The highest wavelet coherence between fNIRS signals and MAP and HR traces was observed in the M-band. This coherence is induced by Mayer waves, correlated fluctuation between HR and MAP in this frequency band (Elstad et al., 2011). As one can see in Figure 7, Mayer waves are present in both ΔHbO and ΔHbR concentration changes. However, both haemoglobin concentrations demonstrate different amplitudes, different time shifts and different dependence on moment, indicating different depth localization in the tissue. As one can see from the results of the WCA presented in Figure 7 and from GLM results in Figure 10, m0-based ΔHbO signals show the highest M-band contribution. The amplitude of M-band physiological noise is higher than that of the cerebral signal. ΔHbO signals based on m1 and V show significantly lower Mayer wave contributions. Since the influence of photon noise is negligible in the M-band, this moment dependence can be clearly assigned to Mayer waves with different amplitudes at different depths. A large fraction of the M-band contribution in the ΔHbO signal originates from superficial extra-cerebral tissue, however, there is an additional cerebral contribution as well. The presence of two separate M-band components (extra- and intracranial) is further supported by the phase difference detected between m0-, m1-, and V-based signals and reported in Table 2. Indeed, if the Mayer waves appear both in the brain and in the scalp, one might expect a time delay between these two compartments, caused by different vascular path lengths as well as possible delays in sympathetic mediating signals between the two compartments (Tong et al., 2011). Although cerebral auto-regulation mostly acts at lower frequencies (Latka et al., 2005; Rowley et al., 2007), there might be a time shift due to this vascular property of brain vessels as well. Since m0-, m1-, and V-based signals reflect a linear combination of signals from skin and cerebral compartments with different weights, they would then show different time lags relative to MAP.

Interestingly, wavelet coherence between ΔHbR and MAP and between ΔHbR and HR is very similar for m0, m1, and V-based signals. In addition, no significant time lag was obtained for these signals. This means that the main source of M-band physiological noise in ΔHbR is localized in deeper intracranial tissue. However, GLM analysis failed to detect significant ΔHbR M-band contribution in V-based signals (see Figure 11), although significant M-band signals were obtained in m1 and V-based ΔHbO signals. Therefore, we can conclude that both extra- and intracranial M-band signals are mostly present on arterial side. This fact might explain why Mayer waves are not considered as important source of physiological noise in fMRI (Birn et al., 2006; Chang and Glover, 2009). Since BOLD signal exploited in fMRI mostly reflects changes in HbR concentration, it seems to be not strongly affected by Mayer waves. Moreover, the cerebral compartment might exhibit an additional contribution in the M-wave band which is not coupled with blood pressure fluctuations as demonstrated recently by (Rayshubskiy et al., 2013). The presence of an additional component that is uncorrelated with MAP could also explain the experimentally observed lower wavelet coherence in the deeper tissue.

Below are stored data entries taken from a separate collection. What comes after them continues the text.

theorem unpackCmd_outcome {i : Instr} {rd n len : Nat} {unpack : List Byte → Poly} {s t : State}
    (h : unpackCmd i rd n len unpack s = .next t) (hd : ⟨rd, n⟩ ∈ (operandsOf i s.params s.argv).slotDst) :
    CommandOutcome i s t := by
  rcases unpackCmd_eq_next h with ⟨e, hv, rfl⟩ | ⟨hv, bs, -, -, rfl⟩
  · exact .error e (validate_ne_noError hv)
  · refine outcome_writeSlots ?_ 0 0
    rw [unpackVec_length]
    exact slot_le_of_valid hv (r := ⟨rd, n⟩) (List.mem_append_left _ hd)

theorem sampleCmd_outcome {i : Instr} {rd n : Nat} {sl : SeedLen} {sampler : List Byte → Except Shortage Poly}
    {mode : XofMode} {msgs : List Byte → List (List Byte)} {s t : State}
    (h : sampleCmd i rd sl sampler mode msgs s = .next t) (hn : ∀ seed, (msgs seed).length = n)
    (hm : ∀ seed, ∀ msg ∈ msgs seed, seed <+: msg) (hd : ⟨rd, n⟩ ∈ (operandsOf i s.params s.argv).slotDst)
    (hb : (operandsOf i s.params s.argv).bmSrc = [⟨s.argv.a0.toNat, sl.bytes⟩]) : CommandOutcome i s t := by
  rcases sampleCmd_eq_next h with ⟨e, hv, rfl⟩ | ⟨hv, seed, hs, ⟨x, hx, rfl⟩ | ⟨ps, hps, rfl⟩⟩
  · exact .error e (validate_ne_noError hv)
  · exact .running x _ seed hb hs (hm seed _ (runSessions_eq_error hx).2.1)
  · refine outcome_writeSlots ?_ 0 0
    rw [runSessions_length hps, hn seed]
    exact slot_le_of_valid hv (r := ⟨rd, n⟩) (List.mem_append_left _ hd)

/-! ## The commands with a meaning of their own -/

theorem execPpwms_outcome {rd ra rb : Nat} {vl : VecLen} {s t : State} (h : execPpwms rd ra rb vl s = .next t) :
    CommandOutcome (.ppwms rd ra rb vl) s t := by
  refine checked_outcome h fun hv h => ?_
  obtain ⟨as, -, hal, h⟩ := withSlots_eq_next h
  obtain ⟨bs, -, hbl, h⟩ := withSlots_eq_next h
  cases h
  refine outcome_writeSlots ?_ 0 0
  obtain ⟨a, rfl⟩ := List.length_eq_one_iff.mp hal
  have hr := slot_le_of_valid hv (r := ⟨rd, vl.count⟩) (by simp [operandsOf])
  simpa [hbl] using hr

theorem execPpwacc_outcome {rd ra rb : Nat} {vl : VecLen} {s t : State} (h : execPpwacc rd ra rb vl s = .next t) :
    CommandOutcome (.ppwacc rd ra rb vl) s t := by
  refine checked_outcome h fun hv h => ?_
  obtain ⟨as, -, -, h⟩ := withSlots_eq_next h
  obtain ⟨bs, -, -, h⟩ := withSlots_eq_next h
  cases h
  exact outcome_writeSlots (slot_le_of_valid hv (r := ⟨rd, 1⟩) (by simp [operandsOf])) 0 0

theorem execPmkhint_outcome {rd ra rb : Nat} {vl : VecLen} {s t : State} (h : execPmkhint rd ra rb vl s = .next t) :
    CommandOutcome (.pmkhint rd ra rb vl) s t := by
  refine checked_outcome h fun hv h => ?_
  obtain ⟨as, -, hal, h⟩ := withSlots_eq_next h
  obtain ⟨bs, -, hbl, h⟩ := withSlots_eq_next h
  cases h
  refine outcome_writeSlots ?_ _ 0
  have hr := slot_le_of_valid hv (r := ⟨rd, vl.count⟩) (by simp [operandsOf, dstSrcSrc])
  simpa [hal, hbl] using hr

theorem execPchknorm_outcome {ra : Nat} {vl : VecLen} {s t : State} (h : execPchknorm ra vl s = .next t) :
    CommandOutcome (.pchknorm ra vl) s t := by
  refine checked_outcome h fun _ h => ?_
  split at h
  · cases h
    exact .completed s.pm s.bm s.matEntry s.matAcc 1 0 id id
  · obtain ⟨ps, -, -, h⟩ := withSlots_eq_next h
    cases h
    exact .completed s.pm s.bm s.matEntry s.matAcc _ 0 id id

theorem execMatvec_outcome {rd ra : Nat} {sl : SeedLen} {s t : State} (h : execMatvec rd ra sl s = .next t) :
    CommandOutcome (.matvec rd ra sl) s t := by
  refine checked_outcome h fun hv h => ?_
  obtain ⟨rho, hs, h⟩ := withSeed_eq_next h
  obtain ⟨vec, -, -, h⟩ := withSlots_eq_next h
  split at h
  · rename_i x hx
    cases h
    exact .running x ⟨_, sl.bytes⟩ rho rfl hs (mem_entryMsgs (runSessions_eq_error hx).2.1)
  · rename_i es _
    cases h
    have hr := slot_le_of_valid hv (r := ⟨rd, Config.vecK⟩) (by simp [operandsOf])
    exact .completed (s.pm.setRange rd (matProduct es vec)) s.bm _ _ 0 0
      (fun hp => Sparse.wfBelow_setRange hp (by rw [matProduct_length]; exact hr)) id

theorem execSgamma1_outcome {rd : Nat} {vl : VecLen} {sl : SeedLen} {s t : State}
    (h : execSgamma1 rd vl sl s = .next t) : CommandOutcome (.sgamma1 rd vl sl) s t := by
  refine checked_outcome h fun hv h => ?_
  obtain ⟨seed, -, -, h⟩ := withBytes_eq_next h
  cases h
  refine outcome_writeSlots ?_ 0 0
  rw [List.length_map, slotMsgs_length]
  exact slot_le_of_valid hv (r := ⟨rd, vl.count⟩) (by simp [operandsOf, unpackFrom])

theorem execPkhint_outcome {ra : Nat} {s t : State} (h : execPkhint ra s = .next t) : CommandOutcome (.pkhint ra) s t := by
  refine checked_outcome h fun hv h => ?_
  obtain ⟨hs, -, hl, h⟩ := withSlots_eq_next h
  split at h
  · cases h
    exact .error _ (by decide)
  · rename_i hw
    cases h
    refine outcome_writeBytes ?_ _ 0
    rw [packHint_length hl (Nat.le_of_not_lt hw)]
    exact byte_le_of_valid hv (r := ⟨_, Config.hintBytes⟩) (by simp [operandsOf, packTo])

theorem execUpkhint_outcome {rd : Nat} {s t : State} (h : execUpkhint rd s = .next t) : CommandOutcome (.upkhint rd) s t := by
  refine checked_outcome h fun hv h => ?_
  obtain ⟨y, -, hl, h⟩ := withBytes_eq_next h
  split at h
  · rename_i hs hh
    cases h
    refine outcome_writeSlots ?_ 0 0
    rw [unpackHint_length hl hh]
    exact slot_le_of_valid hv (r := ⟨rd, Config.vecK⟩) (by simp [operandsOf, unpackFrom])
  · cases h
    exact .completed (s.pm.clearRange rd Config.vecK) s.bm s.matEntry s.matAcc 1 0
      (fun hp => Sparse.wfBelow_clearRange _ _ hp) id

theorem execPackpk_outcome {ra : Nat} {s t : State} (h : execPackpk ra s = .next t) : CommandOutcome (.packpk ra) s t := by
  refine checked_outcome h fun hv h => ?_
  obtain ⟨rho, -, hr, h⟩ := withBytes_eq_next h
  obtain ⟨t1, -, hl, h⟩ := withSlots_eq_next h
  cases h
  refine outcome_writeBytes ?_ 0 0
  rw [List.length_append, hr, flatMap_length packT1 t1 fun p _ => packPoly_length 10 _ p, hl]
  exact byte_le_of_valid hv (r := ⟨_, pkBytes⟩) (by simp [operandsOf])

theorem execUnpackpk_outcome {rd : Nat} {s t : State} (h : execUnpackpk rd s = .next t) : CommandOutcome (.unpackpk rd) s t := by
  refine checked_outcome h fun hv h => ?_
  obtain ⟨pk, -, hl, h⟩ := withBytes_eq_next h
  cases h
  have hb := byte_le_of_valid hv (r := ⟨s.argv.a1.toNat, Config.seedBytes⟩) (by simp [operandsOf])
  have hs := slot_le_of_valid hv (r := ⟨rd, Config.vecK⟩) (by simp [operandsOf])
  exact .completed (s.pm.setRange rd _) (s.bm.setRange s.argv.a1.toNat _) s.matEntry s.matAcc 0 0
    (fun hp => Sparse.wfBelow_setRange hp (by rw [unpackVec_length]; exact hs))
    (fun hp => Sparse.wfBelow_setRange hp (by rw [List.length_take, hl]; exact Nat.le_trans (Nat.add_le_add_left (Nat.min_le_left _ _) _) hb))

theorem execPacksk_outcome {rd ra rb : Nat} {s t : State} (h : execPacksk rd ra rb s = .next t) :
    CommandOutcome (.packsk rd ra rb) s t := by
  refine checked_outcome h fun hv h => ?_
  obtain ⟨rho, -, hrho, h⟩ := withBytes_eq_next h
  obtain ⟨key, -, hkey, h⟩ := withBytes_eq_next h
  obtain ⟨tr, -, htr, h⟩ := withBytes_eq_next h
  obtain ⟨s1, -, h1, h⟩ := withSlots_eq_next h
  obtain ⟨s2, -, h2, h⟩ := withSlots_eq_next h
  obtain ⟨t0, -, h0, h⟩ := withSlots_eq_next h
  cases h
  refine outcome_writeBytes ?_ 0 0
  simp only [List.length_append, hrho, hkey, htr, flatMap_length packEta _ fun p _ => packPoly_length 3 _ p,
    flatMap_length packT0 _ fun p _ => packPoly_length 13 _ p, h1, h2, h0]
  exact byte_le_of_valid hv (r := ⟨_, skBytes s.params⟩) (by simp [operandsOf])

theorem execUnpacksk_outcome {rd ra rb : Nat} {s t : State} (h : execUnpacksk rd ra rb s = .next t) :
    CommandOutcome (.unpacksk rd ra rb) s t := by
  refine checked_outcome h fun hv h => ?_
  obtain ⟨sk, -, hl, h⟩ := withBytes_eq_next h
  cases h
  have b1 := byte_le_of_valid hv (r := ⟨s.argv.a1.toNat, Config.seedBytes⟩) (by simp [operandsOf])
  have b2 := byte_le_of_valid hv (r := ⟨s.argv.a2.toNat, Config.seedBytes⟩) (by simp [operandsOf])
  have b3 := byte_le_of_valid hv (r := ⟨s.argv.a3.toNat, s.params.trBytes⟩) (by simp [operandsOf])
  have p1 := slot_le_of_valid hv (r := ⟨rd, Config.vecK⟩) (by simp [operandsOf])
  have p2 := slot_le_of_valid hv (r := ⟨ra, Config.vecL⟩) (by simp [operandsOf])
  have p3 := slot_le_of_valid hv (r := ⟨rb, Config.vecK⟩) (by simp [operandsOf])
  exact .completed (((s.pm.setRange ra _).setRange rb _).setRange rd _)
    (((s.bm.setRange s.argv.a1.toNat _).setRange s.argv.a2.toNat _).setRange s.argv.a3.toNat _) s.matEntry s.matAcc 0 0
    (fun hp => Sparse.wfBelow_setRange (Sparse.wfBelow_setRange (Sparse.wfBelow_setRange hp
      (by rw [unpackVec_length]; exact p2)) (by rw [unpackVec_length]; exact p3)) (by rw [unpackVec_length]; exact p1))
    (fun hp => Sparse.wfBelow_setRange (Sparse.wfBelow_setRange (Sparse.wfBelow_setRange hp
      (by rw [List.length_take]; exact Nat.le_trans (Nat.add_le_add_left (Nat.min_le_left _ _) _) b1))
      (by rw [List.length_take]; exact Nat.le_trans (Nat.add_le_add_left (Nat.min_le_left _ _) _) b2))
      (by rw [List.length_take]; exact Nat.le_trans (Nat.add_le_add_left (Nat.min_le_left _ _) _) b3))

theorem execPacksig_outcome {ra rb : Nat} {s t : State} (h : execPacksig ra rb s = .next t) : CommandOutcome (.packsig ra rb) s t := by
  refine checked_outcome h fun hv h => ?_
  obtain ⟨hs, -, hl, h⟩ := withSlots_eq_next h
  split at h
  · cases h
    exact .error _ (by decide)
  · rename_i hw
    obtain ⟨c, -, hc, h⟩ := withBytes_eq_next h
    obtain ⟨z, -, hz, h⟩ := withSlots_eq_next h
    cases h
    refine outcome_writeBytes ?_ _ 0
    rw [List.length_append, List.length_append, packHint_length hl (Nat.le_of_not_lt hw), hc,
      flatMap_length packZ z fun p _ => packPoly_length 20 _ p, hz]
    exact byte_le_of_valid hv (r := ⟨_, sigBytes⟩) (by simp [operandsOf])

theorem execUnpacksig_outcome {ra rb : Nat} {s t : State} (h : execUnpacksig ra rb s = .next t) :
    CommandOutcome (.unpacksig ra rb) s t := by
  refine checked_outcome h fun hv h => ?_
  obtain ⟨sig, -, hl, h⟩ := withBytes_eq_next h
  have b1 := byte_le_of_valid hv (r := ⟨s.argv.a1.toNat, Config.seedBytes⟩) (by simp [operandsOf])
  have p1 := slot_le_of_valid hv (r := ⟨ra, Config.vecL⟩) (by simp [operandsOf])
  have p2 := slot_le_of_valid hv (r := ⟨rb, Config.vecK⟩) (by simp [operandsOf])
  have hbm : Memory.wf s.params s.bm → Memory.wf s.params (s.bm.setRange s.argv.a1.toNat (sig.take Config.seedBytes)) := fun hp =>
    Sparse.wfBelow_setRange hp (by rw [List.length_take]; exact Nat.le_trans (Nat.add_le_add_left (Nat.min_le_left _ _) _) b1)
  have hz := unpackVec_length (packedBytes 20) Config.vecL unpackZ (sig.drop Config.seedBytes)
  split at h
  · rename_i hs hh
    cases h
    have hh' := unpackHint_length (by rw [List.length_drop, hl]; rfl) hh
    exact .completed ((s.pm.setRange ra _).setRange rb hs) _ s.matEntry s.matAcc 0 0
      (fun hp => Sparse.wfBelow_setRange (Sparse.wfBelow_setRange hp (by rw [hz]; exact p1)) (by rw [hh']; exact p2)) hbm
  · cases h
    exact .completed ((s.pm.setRange ra _).clearRange rb Config.vecK) _ s.matEntry s.matAcc 1 0
      (fun hp => Sparse.wfBelow_clearRange _ _ (Sparse.wfBelow_setRange hp (by rw [hz]; exact p1))) hbm

theorem execPzero_outcome {rd : Nat} {vl : VecLen} {s t : State} (h : execPzero rd vl s = .next t) :
    CommandOutcome (.pzero rd vl) s t := by
  refine checked_outcome h fun hv h => ?_
  cases h
  refine outcome_writeSlots ?_ 0 0
  rw [List.length_replicate]
  exact slot_le_of_valid hv (r := ⟨rd, vl.count⟩) (by simp [operandsOf, dst])

theorem execBzero_outcome {s t : State} (h : execBzero s = .next t) : CommandOutcome (.bzero) s t := by
  refine checked_outcome h fun hv h => ?_
  cases h
  refine outcome_writeBytes ?_ 0 0
  rw [List.length_replicate]
  exact byte_le_of_valid hv (r := ⟨s.argv.a0.toNat, s.argv.a1.toNat⟩) (by simp [operandsOf])

theorem execWipe_outcome {s t : State} (h : execWipe s = .next t) : CommandOutcome (.wipe) s t := by
  refine checked_outcome h fun _ h => ?_
  cases h
  exact .completed (s.pm.setRange 0 _) (s.bm.setRange 0 _) _ _ 0 0
    (fun hp => Sparse.wfBelow_setRange hp (by rw [List.length_replicate, Nat.zero_add]))
    (fun hp => Sparse.wfBelow_setRange hp (by rw [List.length_replicate, Nat.zero_add]))

/-- A scalar command or NOP only completes. -/
theorem outcome_complete (i : Instr) (s : State) (r r1 : Word) : CommandOutcome i s (s.complete r r1) :=
  .completed s.pm s.bm s.matEntry s.matAcc r r1 id id

/-! ## All commands -/

/-- Everything a command's turn can leave. -/
theorem exec_outcome {i : Instr} {s t : State} (h : exec i s = .next t) : CommandOutcome i s t := by
  cases i with
  | nop | smont | sred | scaddq | sp2r | sdecomp | smkhint | susehint => cases h; exact outcome_complete _ s _ _
  | padd rd ra rb vl | psub rd ra rb vl | ppwm rd ra rb vl | pusehint rd ra rb vl =>
    exact lift2_outcome h (by simp [operandsOf, dstSrcSrc])
  | pshl rd ra vl | pred rd ra vl | pcaddq rd ra vl | pntt rd ra vl | pinvntt rd ra vl =>
    exact lift1_outcome h (by simp [operandsOf, dstSrc])
  | pp2r rd ra rb vl | pdecomp rd ra rb vl =>
    exact lift1Pair_outcome h (by simp [operandsOf, dstDstSrc]) (by simp [operandsOf, dstDstSrc])
  | ppwms rd ra rb vl => exact execPpwms_outcome h
  | ppwacc rd ra rb vl => exact execPpwacc_outcome h
  | pchknorm ra vl => exact execPchknorm_outcome h
  | pmkhint rd ra rb vl => exact execPmkhint_outcome h
  | matvec rd ra sl => exact execMatvec_outcome h
  | sunif rd vl sl | seta rd vl sl =>
    exact sampleCmd_outcome h (fun _ => slotMsgs_length vl.count _ _) (fun _ _ => mem_slotMsgs)
      (by simp [operandsOf, unpackFrom]) rfl
  | sgamma1 rd vl sl => exact execSgamma1_outcome h
  | schal rd sl =>
    exact sampleCmd_outcome h (n := 1) (fun _ => rfl) (fun _ _ hm => by rw [List.mem_singleton.mp hm])
      (by simp [operandsOf, unpackFrom]) rfl
  | pkt1 ra vl => exact packCmd_outcome h (packPoly_length 10 _) (by simp [operandsOf, packTo])
  | pkt0 ra vl => exact packCmd_outcome h (packPoly_length 13 _) (by simp [operandsOf, packTo])
  | pketa ra vl => exact packCmd_outcome h (packPoly_length 3 _) (by simp [operandsOf, packTo])
  | pkz ra vl => exact packCmd_outcome h (packPoly_length 20 _) (by simp [operandsOf, packTo])
  | pkw1 ra vl => exact packCmd_outcome h (packPoly_length 4 _) (by simp [operandsOf, packTo])
  | stpoly ra vl => exact packCmd_outcome h polyImage_length (by simp [operandsOf, packTo])
  | upkt1 rd vl | upkt0 rd vl | upketa rd vl | upkz rd vl | ldpoly rd vl =>
    exact unpackCmd_outcome h (by simp [operandsOf, unpackFrom])
  | pkhint ra => exact execPkhint_outcome h
  | upkhint rd => exact execUpkhint_outcome h
  | packpk ra => exact execPackpk_outcome h
  | unpackpk rd => exact execUnpackpk_outcome h
  | packsk rd ra rb => exact execPacksk_outcome h
  | unpacksk rd ra rb => exact execUnpacksk_outcome h
  | packsig ra rb => exact execPacksig_outcome h
  | unpacksig ra rb => exact execUnpacksig_outcome h
  | pzero rd vl => exact execPzero_outcome h
  | bzero => exact execBzero_outcome h
  | wipe => exact execWipe_outcome h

Another interesting fact is the high coherence between fNIRS signals and HR time traces in the M-band. Although the direct correlation between HR and signals is low, it accounts for up to 40% fNIRS signal variance for conventional cw (in our case m0-based) signals, for HR being shifted in time. Despite this number is lower than that obtained for MAP, it is still enough to significantly improve fNIRS sensitivity when used in a de-noising procedure. This may become a fact of high importance in fNIRS experimental practice. Indeed, continuous blood pressure measurements are challenging and dedicated hardware more rare and cost intensive than conventional ECG or pulse plethysmography devices. Those are relatively cheap and available in many labs. Thus, physiological de-noising based on HR measurements is much more easily applicable than approaches based on continuous MAP recordings, although it might be slightly less efficient.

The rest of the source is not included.